Only one stretch of the data is wanted: the line containing "goodParams with clientId", the line containing "Params.defaults with clientId", and every line between them, copied exactly.

:: The data ::

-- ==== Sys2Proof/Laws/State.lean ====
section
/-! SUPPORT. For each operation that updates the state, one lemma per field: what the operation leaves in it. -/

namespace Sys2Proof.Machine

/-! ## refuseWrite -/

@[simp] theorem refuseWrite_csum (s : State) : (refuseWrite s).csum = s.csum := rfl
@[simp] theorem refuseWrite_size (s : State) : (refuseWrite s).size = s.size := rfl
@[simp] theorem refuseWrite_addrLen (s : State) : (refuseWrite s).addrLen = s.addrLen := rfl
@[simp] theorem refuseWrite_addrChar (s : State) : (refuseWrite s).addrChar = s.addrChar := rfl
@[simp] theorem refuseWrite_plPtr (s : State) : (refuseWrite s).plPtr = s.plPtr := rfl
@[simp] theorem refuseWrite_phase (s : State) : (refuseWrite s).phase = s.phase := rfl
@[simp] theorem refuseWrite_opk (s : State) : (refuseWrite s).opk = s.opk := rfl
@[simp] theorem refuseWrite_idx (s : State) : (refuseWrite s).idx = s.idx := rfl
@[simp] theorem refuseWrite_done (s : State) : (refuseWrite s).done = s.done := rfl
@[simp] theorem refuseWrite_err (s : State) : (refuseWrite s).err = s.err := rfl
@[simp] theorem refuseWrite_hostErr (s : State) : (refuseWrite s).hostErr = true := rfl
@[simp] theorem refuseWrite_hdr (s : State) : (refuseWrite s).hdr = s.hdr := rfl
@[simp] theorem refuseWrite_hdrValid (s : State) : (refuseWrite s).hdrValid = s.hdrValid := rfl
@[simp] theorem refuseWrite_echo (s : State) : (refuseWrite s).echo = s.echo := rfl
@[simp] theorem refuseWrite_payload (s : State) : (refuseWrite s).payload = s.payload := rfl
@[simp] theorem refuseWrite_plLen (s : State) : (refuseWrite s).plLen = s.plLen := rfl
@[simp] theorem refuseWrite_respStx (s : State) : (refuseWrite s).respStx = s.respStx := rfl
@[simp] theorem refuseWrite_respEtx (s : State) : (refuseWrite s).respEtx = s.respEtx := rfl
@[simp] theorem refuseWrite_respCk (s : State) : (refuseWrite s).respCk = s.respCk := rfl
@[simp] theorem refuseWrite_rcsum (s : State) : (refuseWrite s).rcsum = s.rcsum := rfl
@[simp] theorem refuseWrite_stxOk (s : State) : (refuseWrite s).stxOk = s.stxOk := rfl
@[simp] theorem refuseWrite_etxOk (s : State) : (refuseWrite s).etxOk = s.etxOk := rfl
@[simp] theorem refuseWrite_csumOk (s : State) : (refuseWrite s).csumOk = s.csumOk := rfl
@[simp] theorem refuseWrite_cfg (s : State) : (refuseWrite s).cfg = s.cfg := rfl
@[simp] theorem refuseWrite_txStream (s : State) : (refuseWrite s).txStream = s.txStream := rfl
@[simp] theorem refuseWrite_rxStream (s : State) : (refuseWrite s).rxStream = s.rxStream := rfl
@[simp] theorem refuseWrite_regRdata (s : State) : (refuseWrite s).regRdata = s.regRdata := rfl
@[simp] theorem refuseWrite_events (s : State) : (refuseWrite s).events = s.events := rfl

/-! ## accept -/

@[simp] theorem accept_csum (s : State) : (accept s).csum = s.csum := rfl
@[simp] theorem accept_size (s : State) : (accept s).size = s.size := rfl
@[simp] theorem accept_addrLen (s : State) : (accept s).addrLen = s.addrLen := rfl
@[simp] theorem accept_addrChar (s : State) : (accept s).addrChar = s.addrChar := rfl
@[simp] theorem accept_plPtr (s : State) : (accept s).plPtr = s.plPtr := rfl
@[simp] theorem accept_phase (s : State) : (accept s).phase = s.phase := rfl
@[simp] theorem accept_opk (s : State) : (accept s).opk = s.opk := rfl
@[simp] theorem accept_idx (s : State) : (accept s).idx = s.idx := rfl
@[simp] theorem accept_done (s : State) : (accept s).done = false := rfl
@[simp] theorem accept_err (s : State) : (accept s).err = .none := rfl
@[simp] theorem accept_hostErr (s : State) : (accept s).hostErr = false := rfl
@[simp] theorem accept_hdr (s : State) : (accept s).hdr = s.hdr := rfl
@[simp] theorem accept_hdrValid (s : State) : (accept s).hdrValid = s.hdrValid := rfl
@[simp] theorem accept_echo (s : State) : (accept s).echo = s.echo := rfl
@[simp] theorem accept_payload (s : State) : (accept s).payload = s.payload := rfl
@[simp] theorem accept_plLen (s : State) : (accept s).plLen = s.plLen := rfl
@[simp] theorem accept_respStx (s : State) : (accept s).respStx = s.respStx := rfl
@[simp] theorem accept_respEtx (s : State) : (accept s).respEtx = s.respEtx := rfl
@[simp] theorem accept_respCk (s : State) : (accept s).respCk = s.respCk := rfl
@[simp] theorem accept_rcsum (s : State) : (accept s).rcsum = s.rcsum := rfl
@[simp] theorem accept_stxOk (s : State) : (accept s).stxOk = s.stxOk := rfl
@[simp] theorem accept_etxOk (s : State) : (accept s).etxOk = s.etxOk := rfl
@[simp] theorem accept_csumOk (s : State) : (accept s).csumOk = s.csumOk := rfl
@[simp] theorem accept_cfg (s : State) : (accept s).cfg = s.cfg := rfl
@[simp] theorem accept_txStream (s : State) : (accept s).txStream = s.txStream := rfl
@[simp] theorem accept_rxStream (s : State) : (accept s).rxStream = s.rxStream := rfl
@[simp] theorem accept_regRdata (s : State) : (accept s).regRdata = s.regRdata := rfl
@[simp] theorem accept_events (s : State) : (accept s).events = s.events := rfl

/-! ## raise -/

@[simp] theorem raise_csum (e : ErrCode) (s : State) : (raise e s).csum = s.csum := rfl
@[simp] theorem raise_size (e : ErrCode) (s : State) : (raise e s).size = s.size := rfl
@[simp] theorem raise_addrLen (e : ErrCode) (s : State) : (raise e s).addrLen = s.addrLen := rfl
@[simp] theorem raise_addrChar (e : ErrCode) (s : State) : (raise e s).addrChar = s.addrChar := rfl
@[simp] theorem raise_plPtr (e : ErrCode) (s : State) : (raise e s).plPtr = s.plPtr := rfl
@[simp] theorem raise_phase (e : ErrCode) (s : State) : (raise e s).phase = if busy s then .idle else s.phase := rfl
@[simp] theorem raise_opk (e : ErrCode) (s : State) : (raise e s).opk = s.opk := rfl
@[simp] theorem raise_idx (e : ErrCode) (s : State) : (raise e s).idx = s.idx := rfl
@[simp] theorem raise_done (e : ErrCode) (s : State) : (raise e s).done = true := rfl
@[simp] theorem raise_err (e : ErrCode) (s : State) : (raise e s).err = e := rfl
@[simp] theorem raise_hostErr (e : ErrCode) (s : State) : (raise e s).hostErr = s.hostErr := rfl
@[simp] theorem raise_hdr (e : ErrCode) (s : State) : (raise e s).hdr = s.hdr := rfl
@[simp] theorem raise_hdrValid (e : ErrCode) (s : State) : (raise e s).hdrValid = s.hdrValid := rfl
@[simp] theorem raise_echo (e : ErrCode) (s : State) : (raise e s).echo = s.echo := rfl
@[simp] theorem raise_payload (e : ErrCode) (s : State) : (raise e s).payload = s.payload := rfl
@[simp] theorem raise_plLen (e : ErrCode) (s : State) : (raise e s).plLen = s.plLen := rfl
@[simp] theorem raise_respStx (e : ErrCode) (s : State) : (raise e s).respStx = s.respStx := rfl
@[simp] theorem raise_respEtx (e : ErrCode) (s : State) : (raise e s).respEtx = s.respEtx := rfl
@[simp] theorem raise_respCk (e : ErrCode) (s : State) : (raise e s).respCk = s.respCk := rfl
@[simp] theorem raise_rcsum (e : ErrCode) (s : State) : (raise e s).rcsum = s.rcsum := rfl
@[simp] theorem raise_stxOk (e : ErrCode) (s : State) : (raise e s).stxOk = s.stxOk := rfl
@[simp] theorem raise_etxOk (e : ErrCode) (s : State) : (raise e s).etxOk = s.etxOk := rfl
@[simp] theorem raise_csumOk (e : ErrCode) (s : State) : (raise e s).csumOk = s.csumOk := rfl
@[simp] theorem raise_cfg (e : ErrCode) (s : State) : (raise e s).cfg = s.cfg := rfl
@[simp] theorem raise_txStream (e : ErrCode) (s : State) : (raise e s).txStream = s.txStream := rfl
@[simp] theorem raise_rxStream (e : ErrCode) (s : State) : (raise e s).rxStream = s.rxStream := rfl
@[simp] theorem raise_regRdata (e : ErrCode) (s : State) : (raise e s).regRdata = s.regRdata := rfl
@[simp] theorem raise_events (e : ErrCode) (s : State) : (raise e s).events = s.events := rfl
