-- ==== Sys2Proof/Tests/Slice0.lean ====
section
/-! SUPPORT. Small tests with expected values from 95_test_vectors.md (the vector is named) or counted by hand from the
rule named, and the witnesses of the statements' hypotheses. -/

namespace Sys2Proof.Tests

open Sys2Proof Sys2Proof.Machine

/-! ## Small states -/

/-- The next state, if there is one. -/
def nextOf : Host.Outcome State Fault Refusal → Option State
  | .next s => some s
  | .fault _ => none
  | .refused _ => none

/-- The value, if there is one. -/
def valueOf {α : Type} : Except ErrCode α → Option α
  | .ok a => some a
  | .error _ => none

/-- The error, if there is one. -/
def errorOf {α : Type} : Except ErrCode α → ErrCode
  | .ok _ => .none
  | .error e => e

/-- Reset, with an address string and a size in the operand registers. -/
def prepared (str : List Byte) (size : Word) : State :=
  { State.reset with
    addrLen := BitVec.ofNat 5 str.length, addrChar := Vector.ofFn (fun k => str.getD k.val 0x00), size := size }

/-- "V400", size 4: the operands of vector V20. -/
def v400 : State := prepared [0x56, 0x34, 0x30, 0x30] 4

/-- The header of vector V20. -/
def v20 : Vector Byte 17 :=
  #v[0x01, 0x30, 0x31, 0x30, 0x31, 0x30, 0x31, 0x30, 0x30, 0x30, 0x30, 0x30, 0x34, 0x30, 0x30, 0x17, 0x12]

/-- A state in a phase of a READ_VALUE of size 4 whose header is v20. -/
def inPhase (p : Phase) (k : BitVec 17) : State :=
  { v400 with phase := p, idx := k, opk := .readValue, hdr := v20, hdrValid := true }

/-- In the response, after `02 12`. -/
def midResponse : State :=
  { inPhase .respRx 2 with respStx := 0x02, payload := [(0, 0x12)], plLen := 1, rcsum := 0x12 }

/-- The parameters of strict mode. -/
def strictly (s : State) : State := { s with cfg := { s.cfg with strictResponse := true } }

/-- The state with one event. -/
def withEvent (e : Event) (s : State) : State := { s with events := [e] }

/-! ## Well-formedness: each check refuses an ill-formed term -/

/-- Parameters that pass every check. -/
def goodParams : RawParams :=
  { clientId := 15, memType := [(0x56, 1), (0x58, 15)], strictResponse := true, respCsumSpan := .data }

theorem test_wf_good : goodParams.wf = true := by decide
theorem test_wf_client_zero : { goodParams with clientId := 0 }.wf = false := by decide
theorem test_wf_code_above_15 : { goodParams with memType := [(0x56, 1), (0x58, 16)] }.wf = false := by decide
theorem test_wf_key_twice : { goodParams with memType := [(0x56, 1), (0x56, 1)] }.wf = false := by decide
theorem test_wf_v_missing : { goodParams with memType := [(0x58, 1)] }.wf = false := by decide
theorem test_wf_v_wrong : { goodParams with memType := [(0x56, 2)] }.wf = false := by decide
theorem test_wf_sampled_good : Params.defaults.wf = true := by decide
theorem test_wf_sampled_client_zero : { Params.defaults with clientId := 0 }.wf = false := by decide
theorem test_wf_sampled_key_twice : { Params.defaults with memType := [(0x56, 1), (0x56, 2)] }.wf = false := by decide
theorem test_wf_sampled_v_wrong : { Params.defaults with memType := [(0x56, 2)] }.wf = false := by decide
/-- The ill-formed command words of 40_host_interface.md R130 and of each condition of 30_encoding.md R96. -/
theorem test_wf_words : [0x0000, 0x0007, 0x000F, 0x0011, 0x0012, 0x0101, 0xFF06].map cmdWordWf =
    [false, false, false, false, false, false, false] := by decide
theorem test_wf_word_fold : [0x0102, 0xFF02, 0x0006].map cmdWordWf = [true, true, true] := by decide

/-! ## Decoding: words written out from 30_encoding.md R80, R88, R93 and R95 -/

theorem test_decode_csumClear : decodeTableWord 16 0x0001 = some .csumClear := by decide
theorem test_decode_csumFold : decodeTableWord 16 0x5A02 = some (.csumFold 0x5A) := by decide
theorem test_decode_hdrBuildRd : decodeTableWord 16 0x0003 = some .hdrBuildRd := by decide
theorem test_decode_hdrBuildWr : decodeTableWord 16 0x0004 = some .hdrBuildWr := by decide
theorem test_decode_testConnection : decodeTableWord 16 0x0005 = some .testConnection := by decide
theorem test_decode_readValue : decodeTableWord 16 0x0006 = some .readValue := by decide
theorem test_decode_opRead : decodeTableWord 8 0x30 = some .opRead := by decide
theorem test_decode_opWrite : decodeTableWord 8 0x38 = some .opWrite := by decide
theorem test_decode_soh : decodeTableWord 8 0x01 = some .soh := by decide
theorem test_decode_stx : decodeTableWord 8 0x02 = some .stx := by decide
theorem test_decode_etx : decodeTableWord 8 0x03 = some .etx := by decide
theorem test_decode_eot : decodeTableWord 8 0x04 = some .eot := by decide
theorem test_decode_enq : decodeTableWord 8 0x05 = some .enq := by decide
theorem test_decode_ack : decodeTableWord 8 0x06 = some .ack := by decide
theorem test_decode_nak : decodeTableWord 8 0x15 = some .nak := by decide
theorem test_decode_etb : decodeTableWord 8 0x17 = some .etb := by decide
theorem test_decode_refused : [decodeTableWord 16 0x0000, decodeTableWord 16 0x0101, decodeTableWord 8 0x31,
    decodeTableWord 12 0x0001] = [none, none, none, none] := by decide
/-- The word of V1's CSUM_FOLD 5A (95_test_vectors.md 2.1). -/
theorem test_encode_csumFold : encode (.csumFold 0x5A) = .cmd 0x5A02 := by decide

:::

> [Exercise answer]:
theorem test_wf_client_zero : { goodParams with clientId := 0 }.wf = false := by decide
theorem test_wf_code_above_15 : { goodParams with memType := [(0x56, 1), (0x58, 16)] }.wf = false := by decide
theorem test_wf_key_twice : { goodParams with memType := [(0x56, 1), (0x56, 1)] }.wf = false := by decide
theorem test_wf_v_missing : { goodParams with memType := [(0x58, 1)] }.wf = false := by decide
theorem test_wf_v_wrong : { goodParams with memType := [(0x56, 2)] }.wf = false := by decide
theorem test_wf_sampled_good : Params.defaults.wf = true := by decide
theorem test_wf_sampled_client_zero : { Params.defaults with clientId := 0 }.wf = false := by decide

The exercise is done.